2017 rate increases: Effective January 02nd, 2017, FedEx Express will hike shipping rates by an average of 3.9%, while FedEx Ground, FedEx Home Delivery and FedEx Freight will rise shipping rates by an average of 4.9%. The FedEx Express and FedEx Ground U.S. domestic dimensional weight divisor will also change from 166 to 139. Effective February 06th, 2017, FedEx Express and FedEx Ground fuel surcharges will be adjusted on a weekly basis compared to the current monthly adjustment.
Guidance for FY17
For FY17, adjusted diluted EPS is projected to be in the range of $10.85 to $11.35 before year-end mark-to-market pension accounting adjustments.

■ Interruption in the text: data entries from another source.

-- ==== Sys2Proof/Tests/Slice0.lean ====
section
/-! SUPPORT. The model's own tests. Every expected value is taken from spec/95_test_vectors.md (its row is named) or worked
out by hand from a rule; the witnesses at the end meet the premises of the statements in Certificates/Slice0. -/

namespace Sys2Proof.Tests

open Sys2Proof.Machine

/-- What one command word does to the registers of a block, and the responses it gives. -/
def after (encShift decShift : Shift) (w : Command) : Option (Shift × Shift × List Response) :=
  match step { session := ⟨encShift, decShift⟩, pending := [.command w], responses := [] } with
  | .next s => some (s.session.encShift, s.session.decShift, s.responses)
  | .fault _ => none
  | .refused _ => none

/-! ### Decoding: words written out from R56 and R57 -/

theorem test_decode_enc : decode 0b00_01000001 = .enc 0x41 := by decide
theorem test_decode_dec : decode 0b01_00011011 = .dec 0x1B := by decide
theorem test_decode_encnew : decode 0b10_10100101 = .encnew 0xA5 := by decide
theorem test_decode_decnew : decode 0b11_00000000 = .decnew 0x00 := by decide

/-- The opcode table's own numbering, in whole bytes: 16 bits for a row of 10. -/
theorem test_decode_table_word : decodeTableWord 16 0x1C8 = some (.dec 200) := by decide

/-- No 10-bit port carries the number 0x400 (R56). -/
theorem test_decode_number_rejected : decodeTableWord 16 0x400 = none := by decide

/-! ### WellFormed: an ill-formed term for each check -/

theorem test_encnew_with_data_is_not_well_formed : (Instr.encnew 0x01).wellFormed = false := by decide
theorem test_decnew_with_data_is_not_well_formed : (Instr.decnew 0x80).wellFormed = false := by decide

/-! ### One step of each command -/

/-- V-E2: `Letters` in FIGURES, LTRS first. -/
theorem test_enc_letter_in_figures :
    after .figures .figures 0x041 = some (.letters, .figures, [⟨.ok, [0x1F, 0x03]⟩]) := by decide

/-- V-E18 and V-X4: bit 7 is masked, and the decoder's register is not the one that is read. -/
theorem test_enc_masks_bit_seven :
    after .letters .figures 0x0B3 = some (.figures, .figures, [⟨.ok, [0x1B, 0x01]⟩]) := by decide

/-- V-X3: `DEC` reads `dec_shift`, not `enc_shift`. -/
theorem test_dec_reads_its_own_register :
    after .figures .letters 0x101 = some (.figures, .letters, [⟨.ok, [0x45]⟩]) := by decide

/-- V-D16: 0x3B is not masked to 0x1B. -/
theorem test_dec_does_not_mask :
    after .letters .figures 0x13B = some (.letters, .figures, [⟨.invalidCode, []⟩]) := by decide

/-- V-S3: DATA of `ENCNEW` is ignored. -/
theorem test_encnew_ignores_data : after .figures .figures 0x2FF = some (.letters, .figures, [⟨.ok, []⟩]) := by decide

/-- V-S4: DATA of `DECNEW` is ignored. -/
theorem test_decnew_ignores_data : after .figures .figures 0x35A = some (.figures, .letters, [⟨.ok, []⟩]) := by decide

/-- The word the host places is the next command run (V-E6 step 1, from reset). -/
theorem test_fetch_word_runs :
    (match step (State.reset.withFetchWord 16 0x033) with
      | .next s => s.responses
      | _ => []) = [⟨.ok, [0x1B, 0x01]⟩] := by decide

/-! ### The response word and the notation -/

/-- V-R3. -/
theorem test_response_word : responseWord ⟨.ok, [0x1B, 0x01]⟩ = 0x21B01 := by decide

/-- V-R2 and V-R1: only COUNT tells a NUL from no output. -/
theorem test_response_of_word : responseOfWord 0x10000 = some ⟨.ok, [0x00]⟩ := by decide

/-- R29: the tag of `Figures` is 10, its code in bits 4..0; `Letters` is 11. -/
theorem test_tag_bits : tagBits (.figures 0x05) = 0b1000101 ∧ tagBits (.letters 0x1C) = 0b1111100 := by decide

/-- P4, second line, with its comment. -/
theorem test_assemble_code_of :
    assembleLine ['D', 'E', 'C', ' ', 'c', 'o', 'd', 'e', '(', 'A', ')', ' ', ';', ' ', '0'] = some [.dec 0x03] := by decide

/-- R63: `code(c)` of an unrepresentable character is not of the notation. -/
theorem test_assemble_code_of_unrepresentable :
    assembleLine ['D', 'E', 'C', ' ', 'c', 'o', 'd', 'e', '(', '#', ')'] = none := by decide

/-- R64: escapes in a string; `;` inside it is no comment. -/
theorem test_assemble_string :
    assembleLine ['E', 'N', 'C', 'S', ' ', dquote, ';', backslash, dquote, backslash, 'x', '8', '0', dquote] =
      some [.enc 0x3B, .enc 0x22, .enc 0x80] := by decide
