-- ==== Sys2Proof/Machine/PointSelect.lean ====
section
/-! DEFINITION. PSEL: selection of one of 16 points (spec/45_point_select.md R219 to R221).
-/

namespace Sys2Proof.Machine

/-- R220: all ones when the index is the entry's 1-based position, over all 384 bits; else zero. -/
def pselMask (i : Word) (e : Nat) : Word :=
  if i == BitVec.ofNat 384 (e + 1) then BitVec.allOnes 384 else 0#384

/-- R220: out[c], the OR over all 16 entries of (W[t + 3e + c] AND mask). -/
def pselCoord (rs1 rs2 : WordIdx) (c : Nat) (s : State) : Word :=
  (List.range 16).foldl
    (fun out e => out ||| (readWord (wordAfter rs1 (3 * e + c)) s &&& pselMask (readWord rs2 s) e))
    0#384

/-- R220: the three destination words receive out[0], out[1], out[2]. -/
def writePoint (rd : WordIdx) (x y z : Word) (s : State) : State :=
  writeWord (wordAfter rd 2) z (writeWord (wordAfter rd 1) y (writeWord rd x s))

/-- R250: the index is at most 16. -/
def indexOk (rs2 : WordIdx) (s : State) : Bool := decide ((readWord rs2 s).toNat ≤ 16)

/-- PSEL on a command that passes R80: with pdbg = 1 and i > 16 it raises INVARIANT for the index word
and writes nothing (R220, R250); else it writes the selected point, which is the all-zero point for
i = 0 and for every i > 16. -/
def runPsel (rd rs1 rs2 : WordIdx) (s : State) : State :=
  let s' := noteUninit (sources (.psel rd rs1 rs2)) s
  if s.pdbg && !indexOk rs2 s then invariantError rs2 s'
  else writePoint rd (pselCoord rs1 rs2 0 s) (pselCoord rs1 rs2 1 s) (pselCoord rs1 rs2 2 s) s'

/-- PSEL (R220). With RS1 > 16 or RD > 61 it is no command: it "is rejected at acceptance with RANGE".
-/
def execPsel (rd rs1 rs2 : WordIdx) (s : State) : Host.Outcome State Fault Refusal :=
  if tableFits rs1 && resultFits rd then .next (runPsel rd rs1 rs2 s) else .refused .illFormed

end Sys2Proof.Machine
end

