-- ==== Sys2Proof/Machine/Complete.lean ====
section
/-! DEFINITION. The Core's completion step (spec/70_reset_and_hazards.md R280). -/

namespace Sys2Proof.Machine

/-- R280: run the rule of the accepted command, then busy <- 0 and STATUS.DONE <- 1. Acceptance only
stores commands that decode (R244), so the fault is for states that no run reaches. -/
def complete (s : State) : Host.Outcome State Fault Refusal :=
  match decode (s.pend.setWidth 64) with
  | .error _ => .fault (.pendNotACommand s.pend)
  | .ok i =>
    match exec i s with
    | .next t => .next (finish t)
    | .fault f => .fault f
    | .refused r => .refused r

end Sys2Proof.Machine
end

This forecast includes TNT Express results and assumes moderate economic growth. Excluding TNT Express related integration and Outlook restructuring program costs and TNT Express intangible asset amortization, FedEx forecasts FY17 diluted EPS of $11.85 to $12.35. The capital spending forecast for FY17, which includes TNT Express, remains at $5.6 billion. FedEx expects TNT Express to start making a positive contribution to FedEx’s financial results by FY18.
FedEx anticipates a record holiday shipping season with 10% more volume than it shipped the previous year, thanks to the rapid growth of ecommerce.
FedEx’s stock stood at $190.89, slipping 0.64%, at the close on Thursday, December 22nd, 2016, having vacillated between an intraday high of $192.46 and a low of $190.78 during the session. The stock’s trading volume was at 2,028,745 for the day. The Company’s market cap was at $51.10 billion as of Thursday’s close.